It`s impossible to talk about the javelina’s sense of smell without mentioning the rank odor the animal itself gives off. When down-wind from a bunch of javelina, a hunter can easily smell the beasts, and its not an odor easily mistaken, or forgotten. The cause is a musk gland located on the animal’s back, used as a means of communication. By far the most exciting way to hunt these Southwestern animals is by calling them. By imitating a young javelina in distress, a whole herd of calm, feeding peccary can be transformed into a charging, tooth-popping gang. Calling can make for some fast-paced, hair- raising action as the little critters come running.
Another great thing about javelina hunting, particularly calling, is that it ’s not critical to be hunting at dawn. This allows the bow-hunter to savor an extra hour in the sleeping bag or a chance to check out gear and sling a few practice arrows. A hunter won’t be rushed if he decides to do both. Unlike rattling whitetails where the shooter sets up in front of the rattler, when calling the javelina shooter positions himself as close to the caller as possible.
The “pigs” will come directly to the source of the call, often nearly bumping the caller and shooter as they move through. Some hunters have been unnerved by the response of the javelina, mistaking the action for an aggressive attack. The same type of activity is often observed after a band of javelina are spooked by a bowhunter trying to stalk the animals.
In fact, the javelina “at tack” is seldom more than the blind movement of the nearsighted animals as they try to leave the area in the quickest way possible. Javelina do possess vicious looking teeth, but they seldom show real aggression unless cornered. They do, however, seem to fight constantly among themselves making woofs, growls and grunts in the process, a factor that can aid hunters scouting for the animals.
The javelina`s mean looking dental gear are not tusks as referred to with wild boar. The 2·inch, razor sharp extrusions are actually canine teeth used for rooting and tearing some of the tough desert plants they eat. The teeth can inflict injury in a battle, a factor that has led to a decline in the number of hunters and outfitters that will risk running dogs on the little beasts.
Weather conditions on a January or. February Texas javelina hunt can range from that of a summer safari to cold and wintry, all within a few days. Long underwear and a good warm jacket are items to pack along. Rain gear is a must because this is the time of year that Texas gets most of its precipitation. Many hunters wear chaps and snake leggings to protect them in the endless brush. A good pair of tough leather boots are standard fare.

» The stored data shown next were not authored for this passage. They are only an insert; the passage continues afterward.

-- ==== Sys2Proof/Machine/Host.lean ====
section
/-! DEFINITION. The host ports (16): PCI Express, the SPI host port, the local bus and its gateway, MSI-X, and
the end of a flash transaction. -/

namespace Sys2Proof.Machine

/-! ### Pieces of a host access (R531) -/

/-- An internal piece: offset from the start of the access's first group, bytes, and whether it is the
erroneous piece of a register group. -/
structure Piece where
  at_ : Nat
  size : Nat
  bad : Bool

/-- Is the byte at offset `i` of an access whose first byte stands at `lead` in its group enabled? -/
def enabledAt (lead : Nat) (en : List Bool) (i : Nat) : Bool := decide (lead ≤ i) && en.getD (i - lead) false

/-- The fewest naturally aligned pieces of at most `2 ^ k` bytes at offset `o` that cover the enabled bytes. -/
def cover (on : Nat → Bool) (o : Nat) : Nat → List Piece
  | 0 => if on o then [⟨o, 1, false⟩] else []
  | k + 1 =>
    if (List.range (2 ^ (k + 1))).all fun i => on (o + i) then [⟨o, 2 ^ (k + 1), false⟩]
    else cover on o k ++ cover on (o + 2 ^ k) k

/-- The pieces of one 8-byte group of the register pages: full 4-byte groups, and one erroneous piece for any
other enabled bytes. -/
def regPieces (on : Nat → Bool) (o : Nat) : List Piece :=
  let full (b : Nat) : Bool := (List.range 4).all fun i => on (b + i)
  let some_ (b : Nat) : Bool := (List.range 4).any fun i => on (b + i)
  let lo := full o
  let hi := full (o + 4)
  (if lo then [⟨o, 4, false⟩] else []) ++
  (match some_ o && !lo, some_ (o + 4) && !hi with
    | true, true => [⟨o, 8, true⟩]
    | true, false => [⟨o, 4, true⟩]
    | false, true => [⟨o + 4, 4, true⟩]
    | false, false => []) ++
  (if hi then [⟨o + 4, 4, false⟩] else [])

/-- The pieces of an access: `lead` bytes of its first group stand before it, `en` are its byte enables. -/
def piecesOf (isRegs : Bool) (lead : Nat) (en : List Bool) : List Piece :=
  let on := enabledAt lead en
  (List.range ((lead + en.length + 7) / 8)).flatMap fun g =>
    if isRegs then regPieces on (8 * g) else cover on (8 * g) 3

/-- The bytes of a piece that the access enables: all of them, but for an erroneous piece. -/
def Piece.bytes (p : Piece) (lead : Nat) (en : List Bool) : Nat :=
  if p.bad then ((List.range p.size).filter fun i => enabledAt lead en (p.at_ + i)).length else p.size

/-- The internal address of a byte of an access: none where nothing lies (R536). -/
abbrev Mapping := Nat → Option Nat

/-- Does a piece wait for the end of a soft reset (20 R630)? -/
def State.pieceWaits (s : State) (f : Mapping) (p : Piece) : Bool :=
  match f p.at_ with
  | some a => !p.bad && s.regWaits a
  | none => false

/-- Does writing a piece wait for the ETH domain (17 R572)? `byte i` is the byte at offset `i`. -/
def State.pieceHeld (s : State) (who : Initiator) (f : Mapping) (byte : Nat → Byte) (p : Piece) : Bool :=
  match f p.at_ with
  | some a => !p.bad && s.ethWaits who a p.size (leNat ((List.range p.size).map fun i => byte (p.at_ + i)))
  | none => false

/-- A piece that meets no target (R536): an error response; its internal address is not stated (log 2). -/
def State.noTarget (s : State) (who : Initiator) (write : Bool) (size : Nat) : State :=
  let (v, s1) := s.free
  s1.accessError who 5 write size 1 (v.toNat % 2 ^ 32)

/-- Read one piece (R532): its part of the host read, and whether it failed. -/
def State.readPiece (s : State) (who : Initiator) (f : Mapping) (lead : Nat) (en : List Bool) (p : Piece) :
    State × HostPart × Bool :=
  let n := p.bytes lead en
  let zero : HostPart := .have (List.replicate n 0)
  match f p.at_ with
  | none => (s.noTarget who false p.size, zero, true)
  | some a =>
    if p.bad then (s.accessError who 5 false p.size 2 a, zero, true)
    else match s.busRead who a p.size with
      | (t, .data v) => (t, .have (leBytes p.size v), false)
      | (t, .err) => (t, zero, true)
      | (t, .wait tag) => (t, .wait tag p.size, false)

Camouflage clothing is helpful, but neutral tone outerwear will work just as well for this type of hunting. Javelina aren’t know for being tough to kill. Actually, when compared to other big game animals, the peccary goes down easily. Any well-placed broadhead from a medium weight hunting bow will do a nice job dispatching them. Shots average 2-20 yards when javelina come to the call. Usually darting through the underbrush, javelina make small, deceptive targets. The fast-moving, close-range shooting gives instinctive shooters an advantage here. Bait hunters can dictate their own distances by their setup and personal confidence.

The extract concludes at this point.